4
お嬢様は部屋に踏み入って、それからやっぱり戻ってきて、わたくしの腕をつかむと、わたくしを引きずるようにしてまた部屋に入りました。
「誰の足元で商売してるかわかってんのおまえたち?
まあいいわ。
ちょっと聞きたいことが──ううん、違うわよね。そうね。裏は取ってあるのよね。
ちょっと言いたいことがある」
繰り返しになりますが、彼女の年の頃はわたくしと変わらないようでしたから、どう見積もっても十やそこらということになります。
そんな彼女が、お貴族様か商家かわかりませんが、ともかくこのような立派な屋敷に押し入り、横柄と申しますか、攻撃的な態度で凄んでいるのは、奇妙なこととお思いになるでしょうけれど、彼女の美しさと、その堂に入った立ち振る舞いに待ったを掛ける者はおらず、むしろ彼女こそが、この場のすべてを支配しているといってもまったく過言ではございませんでした。

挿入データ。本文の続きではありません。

-- ==== Sys2Proof/Machine/Logic.lean ====
section
/-! DEFINITION. The meanings of the logical and shift instructions (42_logical_shift.md R260 to R279). -/

namespace Sys2Proof.Machine

open Sys2Proof

/-- `xori` (42_logical_shift.md R265). -/
def execXori (rd rs1 : XReg) (imm : Imm12) (s : State) : Result := s.opRegConst (fun a b => a ^^^ b) rd rs1 (sext s.xlen imm)

/-- `ori` (42_logical_shift.md R264). -/
def execOri (rd rs1 : XReg) (imm : Imm12) (s : State) : Result := s.opRegConst (fun a b => a ||| b) rd rs1 (sext s.xlen imm)

/-- `andi` (42_logical_shift.md R263). -/
def execAndi (rd rs1 : XReg) (imm : Imm12) (s : State) : Result := s.opRegConst (fun a b => a &&& b) rd rs1 (sext s.xlen imm)

/-- `slli` (42_logical_shift.md R269). -/
def execSlli (rd rs1 : XReg) (shamt : Shamt6) (s : State) : Result :=
  s.opShift (.slli rd rs1 shamt) (shiftLeft s.xlen) rd rs1 shamt

/-- `srli` (42_logical_shift.md R270). -/
def execSrli (rd rs1 : XReg) (shamt : Shamt6) (s : State) : Result :=
  s.opShift (.srli rd rs1 shamt) (shiftRightLogical s.xlen) rd rs1 shamt

/-- `srai` (42_logical_shift.md R271). -/
def execSrai (rd rs1 : XReg) (shamt : Shamt6) (s : State) : Result :=
  s.opShift (.srai rd rs1 shamt) (shiftRightArith s.xlen) rd rs1 shamt

/-- `sll` (42_logical_shift.md R266). -/
def execSll (rd rs1 rs2 : XReg) (s : State) : Result :=
  s.opRegReg (fun a b => shiftLeft s.xlen a (shiftAmount s.xlen b)) rd rs1 rs2

/-- `xor` (42_logical_shift.md R262). -/
def execXor (rd rs1 rs2 : XReg) (s : State) : Result := s.opRegReg (fun a b => a ^^^ b) rd rs1 rs2

/-- `srl` (42_logical_shift.md R267). -/
def execSrl (rd rs1 rs2 : XReg) (s : State) : Result :=
  s.opRegReg (fun a b => shiftRightLogical s.xlen a (shiftAmount s.xlen b)) rd rs1 rs2

/-- `sra` (42_logical_shift.md R268). -/
def execSra (rd rs1 rs2 : XReg) (s : State) : Result :=
  s.opRegReg (fun a b => shiftRightArith s.xlen a (shiftAmount s.xlen b)) rd rs1 rs2

/-- `or` (42_logical_shift.md R261). -/
def execOr (rd rs1 rs2 : XReg) (s : State) : Result := s.opRegReg (fun a b => a ||| b) rd rs1 rs2

/-- `and` (42_logical_shift.md R260). -/
def execAnd (rd rs1 rs2 : XReg) (s : State) : Result := s.opRegReg (fun a b => a &&& b) rd rs1 rs2

/-- `slliw` (42_logical_shift.md R275). -/
def execSlliw (rd rs1 : XReg) (shamt : Shamt5) (s : State) : Result :=
  s.opWordShift (.slliw rd rs1 shamt) (fun a n => a <<< n) rd rs1 shamt

/-- `srliw` (42_logical_shift.md R276). -/
def execSrliw (rd rs1 : XReg) (shamt : Shamt5) (s : State) : Result :=
  s.opWordShift (.srliw rd rs1 shamt) (fun a n => a >>> n) rd rs1 shamt

/-- `sraiw` (42_logical_shift.md R277). -/
def execSraiw (rd rs1 : XReg) (shamt : Shamt5) (s : State) : Result :=
  s.opWordShift (.sraiw rd rs1 shamt) (fun a n => a.sshiftRight n) rd rs1 shamt

/-- `sllw` (42_logical_shift.md R272). -/
def execSllw (rd rs1 rs2 : XReg) (s : State) : Result :=
  s.opWord (.sllw rd rs1 rs2) (fun a b => a <<< shiftAmountWord b) rd rs1 rs2

/-- `srlw` (42_logical_shift.md R273). -/
def execSrlw (rd rs1 rs2 : XReg) (s : State) : Result :=
  s.opWord (.srlw rd rs1 rs2) (fun a b => a >>> shiftAmountWord b) rd rs1 rs2

/-- `sraw` (42_logical_shift.md R274). -/
def execSraw (rd rs1 rs2 : XReg) (s : State) : Result :=
  s.opWord (.sraw rd rs1 rs2) (fun a b => a.sshiftRight (shiftAmountWord b)) rd rs1 rs2

end Sys2Proof.Machine
end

それからの彼女と、彼女以外の者たちとのやり取りは、正直に申し上げまして、仔細に記憶できていない点がございます。
当時のわたくしが、文字の読み書きも満足にできず、難しい言葉は聞き取りもできなかったということが理由ですけれども、ああでも、お嬢様のあの強いまなじりのことは、鮮明に思い起こせるものです。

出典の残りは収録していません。